◆ What the task requires
Go through the entries below and give the number of lines that have the string "breq", and only that.

>>

-- ==== Sys2Proof/Machine/Atomics.lean ====
section
/-! DEFINITION. Read-modify-writes and reductions at the home (07 R170-R172), the barrier objects they
name (R173-R176), and the meanings of M-slot groups 2 and 3 (13 R312-R317). -/

namespace Sys2Proof.Machine

/-! ### New values (R312) -/

/-- new(old, x, OP) on n-byte values. -/
def amoNew (n op old x : Nat) : Nat :=
  let w := 8 * n
  let lt := decide (signedNat old w < signedNat x w)
  match op with
  | 0 => (old + x) % 2 ^ w
  | 1 => x
  | 2 => old &&& x
  | 3 => old ||| x
  | 4 => if lt then old else x
  | 5 => if lt then x else old
  | 6 => Nat.min old x
  | _ => Nat.max old x

/-- What a piece leaves at its home: the new value, if any, and the flags of its computation. -/
abbrev Update := Nat → Option Nat × Flags

def amoUpdate (n op x : Nat) : Update := fun old => (some (amoNew n op old x), 0)
def casUpdate (cmp x : Nat) : Update := fun old => (if old = cmp then some x else none, 0)
def famoUpdate (op x : Nat) : Update := fun old => let r := fnew op old x; (some r.1, r.2)

/-- An update of n bytes in storage of the package: a poisoned unit stays as it is (02 R56). Answers the
old value, the flags, and whether it met poison. -/
def State.updateAt (s : State) (pa n : Nat) (f : Update) (die : Fin 8) (core src : Nat) : State × Nat × Flags × Bool :=
  if s.poisoned pa n then (s.recordAt pa src die core, 0, 0, true)
  else
    let old := leNat (s.devRead pa n)
    match f old with
    | (some v, fl) => (s.devWrite pa (leBytes n v), old, fl, false)
    | (none, fl) => (s, old, fl, false)

/-- An update in host memory, as a PCIe AtomicOp. -/
def State.updateHost (s : State) (a n : Nat) (f : Update) : State × Nat × Flags :=
  let old := leNat (s.hostRead a n)
  match f old with
  | (some v, fl) => (s.hostWrite a (leBytes n v), old, fl)
  | (none, fl) => (s, old, fl)

/-- An update by a die in host memory at an aperture address, as a PCIe AtomicOp; a poisoned completion leaves memory
unchanged (02 R56, R58). -/
def State.updateHostAt (s : State) (id : CtxId) (pa n : Nat) (f : Update) : State × Nat × Flags × Bool :=
  if s.hostPoisoned id.die pa n then (s.hostArrive id.die pa n 0 id.core, 0, 0, true)
  else
    let (s, old, fl) := s.updateHost (s.hostAddr id.die pa) n f
    (s, old, fl, false)

/-- What an update at a checked part answers. -/
structure Reply where
  old    : Nat
  flags  : Flags
  poison : Bool
  waits  : List Await
deriving DecidableEq, Repr

/-- One update at the home of a checked part. `code` is the group, index, OP and SZ that a flit carries
(16 R394), `data` its operands, and `ret` tells a returning form. -/
def State.updatePart (s : State) (id : CtxId) (acc : AccKind) (p : Part) (f : Update) (code : Nat) (data : List Byte)
    (ret : Bool) : State × Reply :=
  match p.loc.space with
  | .dev =>
    let (s, old, fl, bad) := s.updateAt p.loc.addr p.n f id.die id.core 4
    (s, ⟨old, fl, bad, []⟩)
  | .host =>
    let (s, old, fl, bad) := s.updateHostAt id p.loc.addr p.n f
    (s, ⟨old, fl, bad, []⟩)
  | .peer m =>
    if !s.joist.mvalid then (s.updCtx id Ctx.noMember, ⟨0, 0, false, []⟩)
    else if s.isSelf m then
      if peerRefuses p.loc.addr then (s.updCtx id fun c => c.pendRefusal p.va acc s.cycle, ⟨0, 0, false, []⟩)
      else
        let (s, old, fl, bad) := s.updateAt p.loc.addr p.n f id.die id.core 4
        let s := if bad && ret then s.recordError id.die 4 0 id.core 0 (peerBase + m.toNat * 2 ^ 42 + p.loc.addr) else s
        (s, ⟨old, fl, bad, []⟩)
    else
      let (s, seq) := s.sendPeer id (s.origin (s.ctxOf id).asid) m 4 p.loc.addr code data false p.va acc ret none
      (s, ⟨0, 0, false, if ret then [⟨seq, m, 0, p.n⟩] else []⟩)
  | .ctrl => (s, ⟨0, 0, false, []⟩)

/-! ### Returning atomics (R313, R315) -/

/-- A returning atomic of n bytes at a register's address. -/
def State.atomic (s : State) (d : BitVec 6) (r : BitVec 4) (n : Nat) (hostOk : Bool) (f : Update) (code : Nat)
    (data : List Byte) : State :=
  let id := s.cur
  let req := { s.cx.req id .rmw true true with atom := some (n, hostOk) }
  match s.access id req [⟨s.rA r, n⟩] with
  | (s, .error e) => s.refuse .rmw e
  | (s, .ok ps) =>
    match ps with
    | [] => s
    | p :: _ =>
      let (s, y) := (s.flushHeld id).updatePart id .rmw p f code data true
      s.updCx fun c =>
        c.addPend ⟨s.cycle + loadLatency id ps, y.waits, leBytes n y.old, .scalar (c.nameS d) n false, y.flags, y.poison,
          [], true, false⟩

/-- Bits 55:48 of a flit's ARG for an M-slot operation (16 R394). -/
def opCode (group index op : Nat) (wide : Bool) : Nat := index + 4 * (group % 4) + 16 * op + 128 * b2n wide

def sizeOf (z : BitVec 1) : Nat := if z = 1 then 8 else 4

def execAmo (g : BitVec 4) (d : BitVec 6) (r : BitVec 4) (f : BitVec 2) (b : BitVec 5) (z : BitVec 1) (o : BitVec 3)
    (s : State) : Out :=
  s.slotOp g (.amo g d r f b z o) fun s =>
    let n := sizeOf z
    let x := (s.rS (b.setWidth 6)).toNat % 2 ^ (8 * n)
    s.atomic d r n (decide (o.toNat ≤ 1)) (amoUpdate n o.toNat x) (opCode 2 0 o.toNat (z == 1)) (leBytes n x)

def execCas (g : BitVec 4) (d : BitVec 6) (r : BitVec 4) (f : BitVec 2) (b : BitVec 5) (z : BitVec 1) (s : State) : Out :=
  s.slotOp g (.cas g d r f b z) fun s =>
    let n := sizeOf z
    let x := (s.rS (b.setWidth 6)).toNat % 2 ^ (8 * n)
    let cmp := (s.rS d).toNat % 2 ^ (8 * n)
    s.atomic d r n true (casUpdate cmp x) (opCode 2 1 0 (z == 1)) (leBytes n x ++ leBytes n cmp)

def execFamo (g : BitVec 4) (d : BitVec 6) (r : BitVec 4) (f : BitVec 2) (b : BitVec 5) (o : BitVec 3) (s : State) : Out :=
  s.slotOp g (.famo g d r f b o) fun s =>
    let x := (s.rS (b.setWidth 6)).toNat % 2 ^ 32
    s.atomic d r 4 false (famoUpdate o.toNat x) (opCode 2 2 o.toNat false) (leBytes 4 x)

/-! ### Barrier objects (07 R173-R175) -/

/-- The fields of a barrier object that its operations use. -/
structure Barrier where
  expect  : Nat
  arrived : Nat
  phase   : Bool
  init    : Bool
  berr    : Bool
  dwait   : BitVec 8
  gen     : BitVec 32
  lwait   : W64
deriving DecidableEq, Repr

def readBarrier (v : Nat) : Barrier :=
  ⟨v % 2 ^ 32, v / 2 ^ 32 % 2 ^ 32, v / 2 ^ 64 % 2 == 1, v / 2 ^ 65 % 2 == 1, v / 2 ^ 66 % 2 == 1,
    BitVec.ofNat 8 (v / 2 ^ 72), BitVec.ofNat 32 (v / 2 ^ 96), BitVec.ofNat 64 (v / 2 ^ 128)⟩

/-- The object with its fields rewritten; its other bits stay. -/
def Barrier.word (b : Barrier) (v : Nat) : Nat :=
  b.expect + b.arrived * 2 ^ 32 + b2n b.phase * 2 ^ 64 + b2n b.init * 2 ^ 65 + b2n b.berr * 2 ^ 66 +
    v / 2 ^ 67 % 2 ^ 5 * 2 ^ 67 + b.dwait.toNat * 2 ^ 72 + v / 2 ^ 80 % 2 ^ 16 * 2 ^ 80 + b.gen.toNat * 2 ^ 96 +
    b.lwait.toNat * 2 ^ 128 + v / 2 ^ 192 * 2 ^ 192

def State.barrier (s : State) (pa : Nat) : Barrier := readBarrier (leNat (s.devRead pa 64))

def State.setBarrier (s : State) (pa : Nat) (b : Barrier) : State :=
  s.devWrite pa (leBytes 64 (b.word (leNat (s.devRead pa 64))))

/-- Whether a wait goes on at a barrier. -/
def Wait.waitsAt (w : Wait) (pa : Nat) : Bool := w.bar == some pa && w.result.isNone

/-- A wait gets its result at a GTIME: a completed `btwait` past its limit times out (06 R157). -/
def Wait.resolve (w : Wait) (pa : Nat) (code : BitVec 2) (at_ : Nat) : Wait :=
  if w.waitsAt pa then
    let late := match w.limit with | some l => decide (l.toNat < at_) | none => false
    { w with registered := false, result := some (if code = 0 ∧ late = true then 1 else code) }
  else w

/-- The waits of a context at a barrier, that of a bundle put aside by a handler too, get their result. A phase change is
progress (R176). -/
def State.resolveWait (s : State) (id : CtxId) (pa : Nat) (code : BitVec 2) : State :=
  let c := s.ctxOf id
  if (c.wait.any fun w => w.waitsAt pa) || (c.keepWait.any fun w => w.waitsAt pa) then
    let s := s.updCtx id fun c =>
      let c := if code = 0 then c.progress (s.wdTime id) else c
      { c with
        wait := c.wait.map fun w => w.resolve pa code s.gtime
        keepWait := c.keepWait.map fun w => w.resolve pa code s.gtime }
    s.wake id
  else s

/-- `wake` of R174: every registered waiter, on the home die by LWAIT and elsewhere by the wait tables. -/
def State.wakeAll (s : State) (pa : Nat) (b : Barrier) (code : BitVec 2) : State :=
  let home := homeDie pa
  let near := (dieCtxs home).filter fun id => b.lwait.getLsbD (CtxId.bitNo id)
  let s := near.foldl (fun s id => s.resolveWait id pa code) s
  (fins 8).foldl
    (fun s e =>
      if b.dwait.getLsbD e.val then
        let ids := ((s.die e).waitTab.filter fun x => x.1 == pa).map Prod.snd
        let s := s.updDie e fun x => { x with waitTab := x.waitTab.filter fun y => y.1 != pa }
        ids.foldl (fun s id => s.resolveWait id pa code) s
      else s) s

/-- The name of the flip of a barrier that ends a GEN. -/
def flipKey (pa : Nat) (gen : BitVec 32) : Nat := pa * 2 ^ 32 + gen.toNat

/-- `arrival` of R174 with the reply of `arrive` (13 R321); a poisoned object is left alone (02 R56). -/
def State.arrival (s : State) (pa : Nat) (die : Fin 8) (core : Nat) : State × Nat × Bool :=
  if s.poisoned pa 64 then (s.recordUnits pa 64 4 die core, 0, true)
  else
    let b := s.barrier pa
    if !b.init ∨ b.expect = 0 then (s.setBarrier pa { b with berr := true }, b2n b.phase + 4, false)
    else if (b.arrived + 1) % 2 ^ 32 = b.expect then
      let s := s.setBarrier pa { b with arrived := 0, phase := !b.phase, gen := b.gen + 1, lwait := 0, dwait := 0 }
      let s := { s with flips := (flipKey pa b.gen, s.gtime) :: s.flips }
      (s.wakeAll pa b 0, b2n b.phase + 2, false)
    else (s.setBarrier pa { b with arrived := (b.arrived + 1) % 2 ^ 32 }, b2n b.phase, false)

/-- An access to a barrier object: 64 bytes in scratchpad, aligned (R173). -/
def Ctx.barrierReq (c : Ctx) (id : CtxId) (acc : AccKind) (rd wr : Bool) : Req := { c.req id acc rd wr with barrier := true }

/-! ### Reductions (R316, R317) -/

/-- A reduction without a barrier. -/
def State.reduce (s : State) (r : BitVec 4) (n : Nat) (hostOk add : Bool) (f : Update) (code : Nat) (data : List Byte) : State :=
  let id := s.cur
  let req := { s.cx.req id .reduction false true with atom := some (n, hostOk), add := add }
  match s.access id req [⟨s.rA r, n⟩] with
  | (s, .error e) => s.refuse .reduction e
  | (s, .ok ps) => ps.foldl (fun s p => (s.updatePart id .reduction p f code data false).1) (s.flushHeld id)

/-- Whether an update of a part is not performed at all: a loopback that is refused, or a peer access of a package without
a valid identifier (01 R15, R25). -/
def State.refusesPart (s : State) (p : Part) : Bool :=
  match p.loc.space with
  | .peer m => !s.joist.mvalid || (s.isSelf m && peerRefuses p.loc.addr)
  | _ => false

/-- The arrival that a reduction sends: after the update has been performed, at another package once that package has
acknowledged it (06 R156). One that is not performed sends none. -/
def State.arriveAfter (s : State) (id : CtxId) (data : List Part) (pa : Nat) : State :=
  let away := data.any fun p => match p.loc.space with | .peer m => s.joist.mvalid && !s.isSelf m | _ => false
  if data.any s.refusesPart then s
  else match (if away then s.joist.peerReqs.getLast? else none) with
  | some r => s.updJoist fun j => { j with peerReqs := j.peerReqs.dropLast ++ [{ r with arrive := some pa }] }
  | none => (s.arrival pa id.die id.core).1

/-- A reduction that names a barrier: both parts are checked before either is performed, and the
arrival follows the update. -/
def State.reduceBar (s : State) (r q : BitVec 4) (n : Nat) (add : Bool) (f : Update) (code : Nat) (data : List Byte) : State :=
  let id := s.cur
  let req := { s.cx.req id .reduction false true with atom := some (n, false), add := add }
  let breq := s.cx.barrierReq id .store false true
  let x := s.checkFor id req [⟨s.rA r, n⟩]
  let y := x.1.checkFor id breq [⟨s.rA q, 64⟩]
  match x.2, y.2 with
  | .error e, .error f => if f.va.toNat < e.va.toNat then y.1.refuse .store f else y.1.refuse .reduction e
  | .error e, .ok _ => y.1.refuse .reduction e
  | .ok _, .error f => y.1.refuse .store f
  | .ok ps, .ok bs =>
    let s := (y.1.setDirtyLeaves req ps).setDirtyLeaves breq bs
    let s := s.updCtx id fun c => c.countRequests id.die (ps ++ bs)
    let s := ps.foldl (fun s p => (s.updatePart id .reduction p f code data false).1) (s.flushHeld id)
    bs.foldl (fun s p => s.arriveAfter id ps p.loc.addr) s

def execRed (g r : BitVec 4) (f : BitVec 1) (b : BitVec 6) (z : BitVec 1) (o : BitVec 3) (s : State) : Out :=
  s.slotOp g (.red g r f b z o) fun s =>
    let n := sizeOf z
    let x := (s.rS b).toNat % 2 ^ (8 * n)
    s.reduce r n (o == 0) (o == 0) (amoUpdate n o.toNat x) (opCode 3 0 o.toNat (z == 1)) (leBytes n x)

def execFred (g r : BitVec 4) (f : BitVec 1) (b : BitVec 6) (o : BitVec 3) (s : State) : Out :=
  s.slotOp g (.fred g r f b o) fun s =>
    let x := (s.rS b).toNat % 2 ^ 32
    s.reduce r 4 false false (famoUpdate o.toNat x) (opCode 3 1 o.toNat false) (leBytes 4 x)

def execRedb (g r : BitVec 4) (f : BitVec 1) (b : BitVec 6) (z : BitVec 1) (o : BitVec 3) (q : BitVec 4) (s : State) : Out :=
  s.slotOp g (.redb g r f b z o q) fun s =>
    let n := sizeOf z
    let x := (s.rS b).toNat % 2 ^ (8 * n)
    s.reduceBar r q n (o == 0) (amoUpdate n o.toNat x) (opCode 3 2 o.toNat (z == 1)) (leBytes n x)

def execFredb (g r : BitVec 4) (f : BitVec 1) (b : BitVec 6) (o : BitVec 3) (q : BitVec 4) (s : State) : Out :=
  s.slotOp g (.fredb g r f b o q) fun s =>
    let x := (s.rS b).toNat % 2 ^ 32
    s.reduceBar r q 4 false (famoUpdate o.toNat x) (opCode 3 3 o.toNat false) (leBytes 4 x)

end Sys2Proof.Machine
end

<<

◆ Solution below
3